Marchés privés

Vers une déréglementation des professions juridiques

Le rapport Attali sur la croissance préconise de faire sauter les verrous des professions juridiques, de quoi faire grincer les dents des notaires, huissiers et autres avoués aux statuts jusqu’ici très protégés.
Certaines professions juridiques sont « restées à l’abri, plus que toute autre activité économique, des transformations du monde », dénonce le rapport, pour qui les nombreux numerus clausus « freinent le développement de l’innovation et de l’emploi ».
Décision drastique, il propose la suppression des 444 avoués, officiers ministériels chargés des actes de procédure dans les cours d’appel, qui deviendraient avocats, une profession auprès de laquelle, aujourd’hui, « leur valeur ajoutée est de plus en plus difficile à justifier ».
Le rapport trouve aussi « obsolète de maintenir des restrictions à l’offre de services notariés » et propose « d’accroître massivement » le nombre d’offices, mettant fin à la limitation de leur nombre par l’Etat.

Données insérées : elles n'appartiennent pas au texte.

-- ==== Sys2Proof/Certificates/Slice0/Obligations.lean ====
section
/-!
DEFINITION. Certificates/Slice0/Obligations.lean: the statements about the model.
-/

open Sys2Proof Sys2Proof.Machine Sys2Proof.Claims

/-- A step takes the command at the front of the queue and answers what exec answers for it on the state with the queue's
rest; on an empty queue the state stays as it is (log entry 2, the model's choice). -/
def Obligations.StepRunsFrontCommand : Prop :=
  ∀ (s : State) (c : Instr) (rest : List Instr),
    step { s with pending := c :: rest } = exec c { s with pending := rest }
      ∧ step { s with pending := [] } = .next { s with pending := [] }

/-- ADD, SUB, MUL, AND, OR, XOR, SHL, SHR, SRA, MINS, MAXS, MINU and MAXU, when they stand at the program counter and the
guard lets them execute, complete for every operand: rd takes the result of Table 10 of 02 modulo 2^64 (shift amounts modulo
64), a write to s0 is discarded, execution goes on at the next slot or loop start, and nothing else of the machine changes. -/
def Obligations.ScalarArithmetic : Prop :=
  ∀ (s : State) (t : Tile) (g : Guard) (rd rs1 : BitVec 5) (y : Op2),
    let a := (s.tile t).sreg rs1
    let b := (s.tile t).op2 y
    let done (i : Instr) (v : W64) : Prop := Runs s t g i → ∃ s', exec i s = .next s' ∧ WritesScalar s t rd v s'
    done (.add t g rd rs1 y) (a + b) ∧ done (.sub t g rd rs1 y) (a - b)
      ∧ done (.mul t g rd rs1 y) (a * b) ∧ done (.and t g rd rs1 y) (a &&& b)
      ∧ done (.or t g rd rs1 y) (a ||| b) ∧ done (.xor t g rd rs1 y) (a ^^^ b)
      ∧ done (.shl t g rd rs1 y) (a <<< (b.toNat % 64)) ∧ done (.shr t g rd rs1 y) (a >>> (b.toNat % 64))
      ∧ done (.sra t g rd rs1 y) (a.sshiftRight (b.toNat % 64))
      ∧ done (.mins t g rd rs1 y) (if a.toInt ≤ b.toInt then a else b)
      ∧ done (.maxs t g rd rs1 y) (if a.toInt ≤ b.toInt then b else a)
      ∧ done (.minu t g rd rs1 y) (if a.toNat ≤ b.toNat then a else b)
      ∧ done (.maxu t g rd rs1 y) (if a.toNat ≤ b.toNat then b else a)

/-- CMP with RD up to 7 and a condition up to 101 sets every lane of predicate rd to the truth of the condition (000 EQ,
001 NE, 010 signed LT, 011 unsigned LT, 100 signed GE, 101 unsigned GE), p0 excepted, and changes nothing else; with RD above
7 or a condition of 110 or 111 it raises ISA_FIELD_RANGE. -/
def Obligations.CompareSetsPredicate : Prop :=
  ∀ (s : State) (t : Tile) (g : Guard) (cond : BitVec 3) (rd rs1 : BitVec 5) (y : Op2),
    let a := (s.tile t).sreg rs1
    let b := (s.tile t).op2 y
    let holds : Prop := match cond.toNat with
      | 0 => a = b
      | 1 => a ≠ b
      | 2 => a.toInt < b.toInt
      | 3 => a.toNat < b.toNat
      | 4 => b.toInt ≤ a.toInt
      | _ => b.toNat ≤ a.toNat
    Runs s t g (.cmp t g cond rd rs1 y) →
      ∃ s', exec (.cmp t g cond rd rs1 y) s = .next s'
        ∧ (rd.toNat ≤ 7 → cond.toNat ≤ 5 →
            (holds → WritesPred s t (rd.truncate 3) (BitVec.allOnes 512) s')
              ∧ (¬ holds → WritesPred s t (rd.truncate 3) 0 s'))
        ∧ (7 < rd.toNat ∨ 5 < cond.toNat → Faults s t Codes.isaFieldRange s')

/-- At an address rs1 + IMM64 that is a multiple of 8 and below 24 MiB, LD puts the eight bytes there into rd, least
significant first, and ST puts rs2 into those eight bytes and leaves every other byte of the scratchpad as it was; at any
other address each raises ISA_MISALIGN when the address is no multiple of 8, else ISA_ADDR_RANGE. MFE puts event counter rs1
into rd, zero-extended, for rs1 up to 15, and raises ISA_FIELD_RANGE above. -/
def Obligations.ScratchpadLoadStore : Prop :=
  ∀ (s : State) (t : Tile) (g : Guard) (rd rs1 rs2 : BitVec 5) (imm : W64),
    let a := ((s.tile t).sreg rs1 + imm).toNat
    (Runs s t g (.ld t g rd rs1 imm) → ∃ s', exec (.ld t g rd rs1 imm) s = .next s'
        ∧ (a % 8 = 0 → a < 25165824 → ∃ v, WritesScalar s t rd v s'
            ∧ ∀ i, i < 8 → (s.tile t).spad.get 0 (a + i) = BitVec.ofNat 8 (v.toNat / 256 ^ i))
        ∧ (a % 8 ≠ 0 → Faults s t Codes.isaMisalign s')
        ∧ (a % 8 = 0 → 25165824 ≤ a → Faults s t Codes.isaAddrRange s'))
      ∧ (Runs s t g (.st t g rs1 rs2 imm) → ∃ s', exec (.st t g rs1 rs2 imm) s = .next s'
        ∧ (a % 8 = 0 → a < 25165824 → TileTo s t { s.tile t with spad := (s'.tile t).spad } s'
            ∧ (∀ i, i < 8 →
                (s'.tile t).spad.get 0 (a + i) = BitVec.ofNat 8 (((s.tile t).sreg rs2).toNat / 256 ^ i))
            ∧ ∀ k, k < a ∨ a + 8 ≤ k → (s'.tile t).spad.get 0 k = (s.tile t).spad.get 0 k)
        ∧ (a % 8 ≠ 0 → Faults s t Codes.isaMisalign s')
        ∧ (a % 8 = 0 → 25165824 ≤ a → Faults s t Codes.isaAddrRange s'))
      ∧ (Runs s t g (.mfe t g rd rs1) → ∃ s', exec (.mfe t g rd rs1) s = .next s'
        ∧ (rs1.toNat ≤ 15 → WritesScalar s t rd (((s.tile t).ereg rs1.toNat).zeroExtend 64) s')
        ∧ (15 < rs1.toNat → Faults s t Codes.isaFieldRange s'))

Il s’attaque aussi au monopole de certaines transactions en recommandant « d’ouvrir très largement les activités de notaire à de nouveaux professionnels entreprenants », de quoi faire saliver les cabinets d’avocats, qui se verraient bien avoir aussi accès aux juteuses transactions immobilières.
Un « rapprochement » des études de notaires et cabinets d’avocats est d’ailleurs proposé.
La commission entend faire sauter de la même manière le numerus clausus de fait des études d’huissiers, dont toute création doit être approuvée par la Chancellerie.
Au programme également: la suppression des greffiers privés auprès des tribunaux de commerce, dont les monopoles sont « de véritables rentes » et qui seraient « remplacés par des services administratifs spécialisés ».
Le rapport veut aussi supprimer les numerus clausus des mandataires de procédures collectives, comme les administrateurs judiciaires ou les mandataires judiciaires, pour qu’ils exercent « au meilleur coût » leurs fonctions confiées par les tribunaux de commerce.
Idem pour le numerus clausus des avocats au Conseil d’Etat et à la Cour de Cassation.
Afin de promouvoir la faible présence internationale des cabinets d’avocats français, – seuls 0,2% d’entre eux ont plus de 50 salariés -, la commission propose de les aider à accroître leurs fonds propres en permettant à des tiers d’investir dans leur capital, mais aussi dans celui des cabinets d’experts comptables et de commissaires aux comptes.